Après l'exposition temporaire, commence le parcours dans les collections, actuellement intitulé "Sans réserve" (titre énigmatique et, je trouve, peu éclairé par les documents de visite, qui expliquent l'axe choisi pour cet accrochage : la propension des œuvres à raconter). Là aussi, la diversité des œuvres et des supports, mais aussi leur ludisme, séduisent d'autant plus qu'ils agissent dans un espace que l'on parcourt librement, ouvert vers l'extérieur du jardin, et 100% praticable en poussette (une rampe, très appréciée par les parents comme par les enfants, permet de monter au 1er étage, l'ascenseur étant idéal pour redescendre). Parmi nos coups de cœur ou de curiosité : Si les heures m'étaient comptées, film d'Angelika Markul créé à partir d'archives d'une expédition scientifique dans la grotte de cristaux de la mine de Naica (Mexique), et qui propulse le visiteur dans un monde fantasmagorique, inquiétant et fascinant, qui semble fait de glace et dont on se demande s'il est bien réel ; les scientifiques paraissent des cosmonautes échoués dans l'arctique ou enfermés dans une grotte lunaire ; Composition for Two Pianos and an Empty Concert Hall d'Oliver Beer (le chant de deux enfants fait vibrer les cordes de pianos installés dans une salle de concert quasi vide - car elles font vibrer aussi les cordes invisibles de l'unique spectateur, filmé en gros plan) ; les petites portes entrebâillées et lumineuses, pile à hauteur d'enfant, de Polder de Tatiana Trouvé ; ou encore le bateau fantastique intitulé Twice Upon a Time. Ce dernier appartient à un ensemble qui occupe le deuxième étage, où cohabitent plusieurs installations lumineuses : cet espace illustre à merveille le talent des équipes du Mac Val pour créer une cohérence avec les œuvres qu'ils exposent et donner au visiteur l'impression qu'il suit un fil - sentiment qui m'a toujours frappée, quel que soit l'accrochage.

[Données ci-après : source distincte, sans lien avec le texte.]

-- ==== Sys2Proof/Safety.lean ====
section
/-! DEFINITION. What the statements speak of: runs of events, the host's side of the contract (spec/70_reset_and_hazards.md
R185, R186), the end states of a run (R193), the invariants of the state, and the footprint of a store. -/

namespace Sys2Proof.Machine

/-! ### Runs -/

/-- The events of a list, one after another, up to the first stop (R18). -/
def runEvents : List Event → State → Result
  | [], s => .next s
  | e :: es, s =>
    match applyEvent e s with
    | .next t => runEvents es t
    | .fault r => .fault r
    | .refused r => .refused r

/-- `n` decrements of the timers (R161). -/
def decrementTimes : Nat → State → State
  | 0, s => s
  | n + 1, s => decrementTimes n (timerDecrement s)

/-! ### The host's contract (R185, R186) -/

/-- How far the boot order has come. -/
inductive HostPhase where
  /-- Power-on, no Reset yet (R181). -/
  | powerOn
  /-- After Reset, before a Load. -/
  | ready
  /-- After a Load that answered Ok. -/
  | loaded
  /-- After a Load that failed: no Step until a Reset and a successful Load (R183, R184). -/
  | failed
  deriving DecidableEq, Repr

/-- The phase after an event the host may issue in a phase (R185, R186), `none` for one it may not.
DESIGN CHOICE (log 21): a `writeStatus` is permitted in every phase. R36 gives a host write to a status word no effect, while
R186's table has no such action and says the host never writes the status fields.
DESIGN CHOICE (log 22): a `tick` is permitted from the first Reset on, also before a Load and after a failed one, and not
in `powerOn`; `hostKey`, the two clears and the Step's inputs `presentRnd` and `presentKeyPick` are permitted in every phase,
`powerOn` included. R185 names Tick and host events after the Load alone, and R186's table gives Tick no phase and
`HostKey` any time.
DESIGN CHOICE (log 23): the check does not read the state. A `tick` is permitted whatever `TIMER_MODE` is, although R186's
table allows it only under `Decoupled`: R160 gives one under `PerStep` no effect. A clear is permitted whether or not its flag is
set, and a `presentKeyPick` whether or not the key is pressed. -/
def HostPhase.after (p : HostPhase) (e : Event) : Option HostPhase :=
  match e with
  | .reset => some .ready
  | .load req =>
    match p with
    | .ready => if loadOutcome req = .ok then some .loaded else some .failed
    | _ => none
  | .step => if p = .loaded then some .loaded else none
  | .tick => if p = .powerOn then none else some p
  | .hostKey _ _ | .hostClearRedraw | .hostClearBeep => some p
  | .presentRnd _ | .presentKeyPick _ => some p
  | .writeStatus _ _ => some p

/-- The host keeps R185's boot order and R186's table from a phase on. -/
def HostPhase.keeps : HostPhase → List Event → Bool
  | _, [] => true
  | p, e :: es =>
    match p.after e with
    | some q => q.keeps es
    | none => false

/-! ### The end of a run (R193) -/

/-- Parked: the instruction at `pc` is a jump to itself. -/
def State.Parked (s : State) : Prop := s.mode ≠ .halted ∧ fetch s = 0x1000#16 ||| s.pc

/-- Faulted. -/
def State.Faulted (s : State) : Prop := s.mode = .halted

/-- A run that ends well: Parked with `FAULT_CODE == 0`. -/
def State.EndsWell (s : State) : Prop := s.Parked ∧ s.faultCode = .none

/-! ### Invariants -/

/-- What every event keeps: the fields R23 to R25, R34 and R35 keep below 4096, the canonical form of memory, and that
the mode and the status fields tell one story (R34, R35, R153, R155). -/
structure State.Inv (s : State) : Prop where
  pcLow       : s.pc.toNat < 4096
  iLow        : s.i.toNat < 4096
  stackLow    : ∀ (k : Nat) (h : k < 16), s.stack[k].toNat < 4096
  invPcLow    : s.invPc.toNat < 4096
  faultPcLow  : s.faultPc.toNat < 4096
  memWf       : Memory.wf s.mem = true
  haltedFault : s.mode = .halted ↔ s.faultCode ≠ .none
  haltedPc    : s.mode = .halted → s.pc = s.faultPc
  faultClear  : s.faultCode = .none → s.faultPc = 0#16 ∧ s.faultOpcode = 0#16
  invClear    : s.invSeen = false → s.invOpcode = 0#16 ∧ s.invPc = 0#16
  invInvalid  : s.invSeen = true → isInvalid s.invOpcode = true

/-- The condition of R150 that a fault code records still stands in the operands, which the fault left as they were
(R151, R153). -/
def State.FaultStands (s : State) : Prop :=
  match s.faultCode with
  | .none => True
  | .stackOverflow => s.sp.val = 16 ∧ ∃ a, s.faultOpcode = encode (.call a)
  | .stackUnderflow => s.sp.val = 0 ∧ s.faultOpcode = encode .ret
  | .addressOutOfRange =>
    ∃ x, (s.faultOpcode = encode (.ldBVx x) ∧ s.i.toNat + 2 > 0xFFF) ∨
      ((s.faultOpcode = encode (.ldMemVx x) ∨ s.faultOpcode = encode (.ldVxMem x)) ∧ s.i.toNat + x.toNat > 0xFFF)
  | .keyIndexOutOfRange =>
    ∃ x, (s.faultOpcode = encode (.skp x) ∨ s.faultOpcode = encode (.sknp x)) ∧ (s.getV x).toNat > 0xF

/-! ### Words of the statements -/

/-- `(pc + k) mod 4096` (R19, R84). -/
def pcPlus (s : State) (k : Nat) : Word := BitVec.ofNat 16 ((s.pc.toNat + k) % 4096)

/-- The next event is a Step that runs a cycle: no host event is due, the engine is not Halted, and no failed Load is on
record. -/
def State.ReadyToStep (s : State) : Prop :=
  s.agenda = [] ∧ s.mode ≠ .halted ∧ (s.loadResult = none ∨ s.loadResult = some .ok)

/-- A lit bit of a sprite of `n` rows at `V[X]`, `V[Y]` lands on the cell `k` (R131). -/
def litCell (s : State) (x y n : Nibble) (k : Nat) : Prop :=
  ∃ r c, r < n.toNat ∧ c < 8 ∧ (Memory.read s.mem (s.i.toNat + r)).getLsbD (7 - c) = true ∧
    k = (((s.getV y).toNat + r) % 32) * 64 + ((s.getV x).toNat + c) % 64

/-- The registers an instruction may write (R21's table), VF as a flag among them. -/
def destRegs (i : Instr) : List Nibble :=
  match i with
  | .ldImm x _ | .addImm x _ | .ldReg x _ | .orReg x _ | .andReg x _ | .xorReg x _ | .rnd x _ | .ldVxDt x
  | .ldVxK x => [x]
  | .addReg x _ | .sub x _ | .shr x _ | .subn x _ | .shl x _ => [x, 15#4]
  | .addIVx _ | .drw _ _ _ => [15#4]
  | .ldVxMem x => (List.range (x.toNat + 1)).map (BitVec.ofNat 4)
  | _ => []

/-! ### Footprints -/

/-- How many bytes from `I` on an instruction stores (R48). -/
def storeBytes : Instr → Nat
  | .ldBVx _ => 3
  | .ldMemVx x => x.toNat + 1
  | _ => 0

/-- The fault R150 gives an instruction in a state, `none` where it gives none. -/
def faultOf (i : Instr) (s : State) : FaultCode :=
  match i with
  | .call _ => if s.sp.val = 16 then .stackOverflow else .none
  | .ret => if s.sp.val = 0 then .stackUnderflow else .none
  | .ldBVx _ => if s.i.toNat + 2 > 0xFFF then .addressOutOfRange else .none
  | .ldMemVx x | .ldVxMem x => if s.i.toNat + x.toNat > 0xFFF then .addressOutOfRange else .none
  | .skp x | .sknp x => if (s.getV x).toNat > 0xF then .keyIndexOutOfRange else .none
  | _ => .none

end Sys2Proof.Machine
end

Ce choix d'un fil directeur et cette capacité à composer des ensemble d'œuvres qui semblent se répondent contribuent à faire de la visite du Mac Val une promenade plus qu'une visite de musée : promenade libre, dans un espace ouvert, et qui se prolonge tout naturellement dans le jardin, où l'on peut s'arrêter pour lire, goûter, bronzer au milieu des sculptures et des bosquets (et écouter une œuvre sonore diffusée au pied d'un arbre à l'occasion de l'exposition "Tous des sangs mêlés"). Si nous n'avons pas eu cette chance lors de notre dernière visite, marquée par des trombes d'eau, nous y avons tout de même fait une rapide virée pour découvrir une nouvelle installation, Panorama, projection vidéo de Christian Boltanski dans une sorte de maison de brique rouge imaginée par deux architectes chiliens. S'asseoir là, écouter la pluie tomber tout en entendant tinter dans le vent les clochettes japonaises que Boltanski a accrochées dans le désert chilien, c'est un peu comme se trouver hors du temps quelques minutes ; même nos filles se sont laissées prendre par la poésie du lieu - avant de repartir en courant sous la pluie battante ! Une promenade au sec réussie !

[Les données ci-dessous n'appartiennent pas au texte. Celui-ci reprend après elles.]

-- ==== Sys2Proof/Laws/Encoding.lean ====
section
/-! SUPPORT. What each field of spec/30_encoding.md R61 is in a word of each format of R62. -/

namespace Sys2Proof

/-! ### Fields of appended words -/

theorem extract_append_high {n m : Nat} (a : BitVec n) (b : BitVec m) (lo len : Nat) (h : m ≤ lo) :
    (a ++ b).extractLsb' lo len = a.extractLsb' (lo - m) len := by
  apply BitVec.eq_of_getLsbD_eq
  intro i hi
  simp only [BitVec.getLsbD_extractLsb', BitVec.getLsbD_append]
  rw [if_neg (by omega), show lo + i - m = lo - m + i by omega]

theorem extract_append_low {n m : Nat} (a : BitVec n) (b : BitVec m) (lo len : Nat) (h : lo + len ≤ m) :
    (a ++ b).extractLsb' lo len = b.extractLsb' lo len := by
  apply BitVec.eq_of_getLsbD_eq
  intro i hi
  simp only [BitVec.getLsbD_extractLsb', BitVec.getLsbD_append]
  rw [if_pos (by omega)]

theorem extract_all {n : Nat} (a : BitVec n) : a.extractLsb' 0 n = a := by
  apply BitVec.eq_of_getLsbD_eq
  intro i hi
  simp [hi]

/-! ### Format `ADDR` -/

theorem fieldTop_encAddr (o : Nibble) (a : Addr) : fieldTop (encAddr o a) = o :=
  (extract_append_high o a 12 4 (by decide)).trans (extract_all o)

theorem fieldNNN_encAddr (o : Nibble) (a : Addr) : fieldNNN (encAddr o a) = a :=
  (extract_append_low o a 0 12 (by decide)).trans (extract_all a)

/-! ### Formats `REG_IMM` and `REG` -/

theorem fieldTop_encRegImm (o x : Nibble) (b : Byte) : fieldTop (encRegImm o x b) = o :=
  (extract_append_high (o ++ x) b 12 4 (by decide)).trans
    ((extract_append_high o x 4 4 (by decide)).trans (extract_all o))

theorem fieldX_encRegImm (o x : Nibble) (b : Byte) : fieldX (encRegImm o x b) = x :=
  (extract_append_high (o ++ x) b 8 4 (by decide)).trans
    ((extract_append_low o x 0 4 (by decide)).trans (extract_all x))

theorem fieldNN_encRegImm (o x : Nibble) (b : Byte) : fieldNN (encRegImm o x b) = b :=
  (extract_append_low (o ++ x) b 0 8 (by decide)).trans (extract_all b)

theorem fieldTop_encReg (o x : Nibble) (b : Byte) : fieldTop (encReg o x b) = o := fieldTop_encRegImm o x b

theorem fieldX_encReg (o x : Nibble) (b : Byte) : fieldX (encReg o x b) = x := fieldX_encRegImm o x b

theorem fieldNN_encReg (o x : Nibble) (b : Byte) : fieldNN (encReg o x b) = b := fieldNN_encRegImm o x b

/-! ### Formats `REG_REG` and `DRAW` -/

theorem fieldTop_encRegReg (o x y f : Nibble) : fieldTop (encRegReg o x y f) = o :=
  (extract_append_high (o ++ x) (y ++ f) 12 4 (by decide)).trans
    ((extract_append_high o x 4 4 (by decide)).trans (extract_all o))

theorem fieldX_encRegReg (o x y f : Nibble) : fieldX (encRegReg o x y f) = x :=
  (extract_append_high (o ++ x) (y ++ f) 8 4 (by decide)).trans
    ((extract_append_low o x 0 4 (by decide)).trans (extract_all x))

theorem fieldY_encRegReg (o x y f : Nibble) : fieldY (encRegReg o x y f) = y :=
  (extract_append_low (o ++ x) (y ++ f) 4 4 (by decide)).trans
    ((extract_append_high y f 4 4 (by decide)).trans (extract_all y))

theorem fieldN_encRegReg (o x y f : Nibble) : fieldN (encRegReg o x y f) = f :=
  (extract_append_low (o ++ x) (y ++ f) 0 4 (by decide)).trans
    ((extract_append_low y f 0 4 (by decide)).trans (extract_all f))

/-! ### A word is its fields (R61) -/

theorem word_of_addr_fields (w : Word) : fieldTop w ++ fieldNNN w = w := by
  apply BitVec.eq_of_getLsbD_eq
  intro i hi
  simp only [fieldTop, fieldNNN, BitVec.getLsbD_append, BitVec.getLsbD_extractLsb']
  by_cases h : i < 12
  · simp [h]
  · simp [h, show i - 12 < 4 by omega, show 12 + (i - 12) = i by omega]

theorem word_of_imm_fields (w : Word) : (fieldTop w ++ fieldX w) ++ fieldNN w = w := by
  apply BitVec.eq_of_getLsbD_eq
  intro i hi
  simp only [fieldTop, fieldX, fieldNN, BitVec.getLsbD_append, BitVec.getLsbD_extractLsb']
  by_cases h : i < 8
  · simp [h]
  · by_cases h2 : i - 8 < 4
    · simp [h, h2, show 8 + (i - 8) = i by omega]
    · simp [h, h2, show i - 8 - 4 < 4 by omega, show 12 + (i - 8 - 4) = i by omega]

theorem word_of_reg_fields (w : Word) : (fieldTop w ++ fieldX w) ++ (fieldY w ++ fieldN w) = w := by
  apply BitVec.eq_of_getLsbD_eq
  intro i hi
  simp only [fieldTop, fieldX, fieldY, fieldN, BitVec.getLsbD_append, BitVec.getLsbD_extractLsb']
  by_cases h : i < 8
  · by_cases h2 : i < 4
    · simp [h, h2]
    · simp [h, h2, show i - 4 < 4 by omega, show 4 + (i - 4) = i by omega]
  · by_cases h2 : i - 8 < 4
    · simp [h, h2, show 8 + (i - 8) = i by omega]
    · simp [h, h2, show i - 8 - 4 < 4 by omega, show 12 + (i - 8 - 4) = i by omega]

/-- Four digits written one after another are the word of format `REG_REG` with them. -/
theorem encRegReg_of_nibbles (o x y f : Nibble) : (o ++ x ++ y ++ f : Word) = encRegReg o x y f := by
  apply BitVec.eq_of_getLsbD_eq
  intro i hi
  simp only [encRegReg, BitVec.getLsbD_append]
  by_cases h4 : i < 4
  · simp [h4, show i < 8 by omega]
  · by_cases h8 : i < 8
    · simp [h4, h8, show i - 4 < 4 by omega]
    · simp [h4, h8, show ¬i - 4 < 4 by omega, show i - 4 - 4 = i - 8 by omega]

/-! ### Bytes (R44) -/

theorem highByte_wordOfBytes (hi lo : Byte) : highByte (wordOfBytes hi lo) = hi :=
  (extract_append_high hi lo 8 8 (by decide)).trans (extract_all hi)

theorem lowByte_wordOfBytes (hi lo : Byte) : lowByte (wordOfBytes hi lo) = lo :=
  (extract_append_low hi lo 0 8 (by decide)).trans (extract_all lo)

theorem wordOfBytes_bytes (w : Word) : wordOfBytes (highByte w) (lowByte w) = w := by
  apply BitVec.eq_of_getLsbD_eq
  intro i hi
  simp only [wordOfBytes, highByte, lowByte, BitVec.getLsbD_append, BitVec.getLsbD_extractLsb']
  by_cases h : i < 8
  · simp [h]
  · simp [h, show 8 + (i - 8) = i by omega, show i - 8 < 8 by omega]

/-! ### The constant digits of a format (spec/opcode_table.json's masks) -/

theorem and_ones {n : Nat} (a : BitVec n) : a &&& BitVec.allOnes n = a := BitVec.and_allOnes

theorem mask_encAddr (o : Nibble) (a : Addr) : encAddr o a &&& 0xF000#16 = encAddr o 0 := by
  rw [show (0xF000#16 : Word) = BitVec.allOnes 4 ++ 0#12 by decide, encAddr, BitVec.and_append, and_ones,
    BitVec.and_zero, encAddr]
  rfl

theorem mask_encRegImm (o x : Nibble) (b : Byte) : encRegImm o x b &&& 0xF000#16 = encRegImm o 0 0 := by
  rw [show (0xF000#16 : Word) = (BitVec.allOnes 4 ++ 0#4) ++ 0#8 by decide, encRegImm, BitVec.and_append,
    BitVec.and_append, and_ones, BitVec.and_zero, BitVec.and_zero, encRegImm]
  rfl

theorem mask_encReg (o x : Nibble) (b : Byte) : encReg o x b &&& 0xF0FF#16 = encReg o 0 b := by
  rw [show (0xF0FF#16 : Word) = (BitVec.allOnes 4 ++ 0#4) ++ BitVec.allOnes 8 by decide, encReg, BitVec.and_append,
    BitVec.and_append, and_ones, BitVec.and_zero, and_ones, encReg]
  rfl

theorem mask_encDraw (o x y n : Nibble) : encRegReg o x y n &&& 0xF000#16 = encRegReg o 0 0 0 :=
  mask_encRegImm o x (y ++ n)

theorem mask_encRegReg (o x y f : Nibble) : encRegReg o x y f &&& 0xF00F#16 = encRegReg o 0 0 f := by
  rw [show (0xF00F#16 : Word) = (BitVec.allOnes 4 ++ 0#4) ++ (0#4 ++ BitVec.allOnes 4) by decide, encRegReg,
    BitVec.and_append, BitVec.and_append, BitVec.and_append, and_ones, and_ones, BitVec.and_zero, BitVec.and_zero,
    encRegReg]
  rfl

end Sys2Proof
end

Mac Val : ouvert tous les jours sauf le lundi, de 10h à 18h en semaine, de 12h à 19h les week-end et jours fériés (fermetures les 1er janvier, 1er mai, 15 août, 25 décembre).

Tarifs : 5 euros ; 2,5 euros pour les enseignants, les seniors et les groupes de 10 personnes et plus ; gratuit pour les moins de 26 ans et les étudiants, notamment. Entrée gratuite le premier dimanche de chaque mois.

Un audioguide est fourni gratuitement. Une visite gratuite est proposée tous les mercredis à 15h, tous les week-end à 16h. Nous n'avons testé ni l'un ni l'autre. D'autres visites, ateliers et événements sont organisés régulièrement autour des expositions.

"Tous des sangs mêlés" : exposition collective, du 22 avril au 3 septembre 2017.
"Sans réserve": 8e présentation des œuvres de la collection, à partir de juin 2017. Chaque "parcours" est accroché environ 18 mois.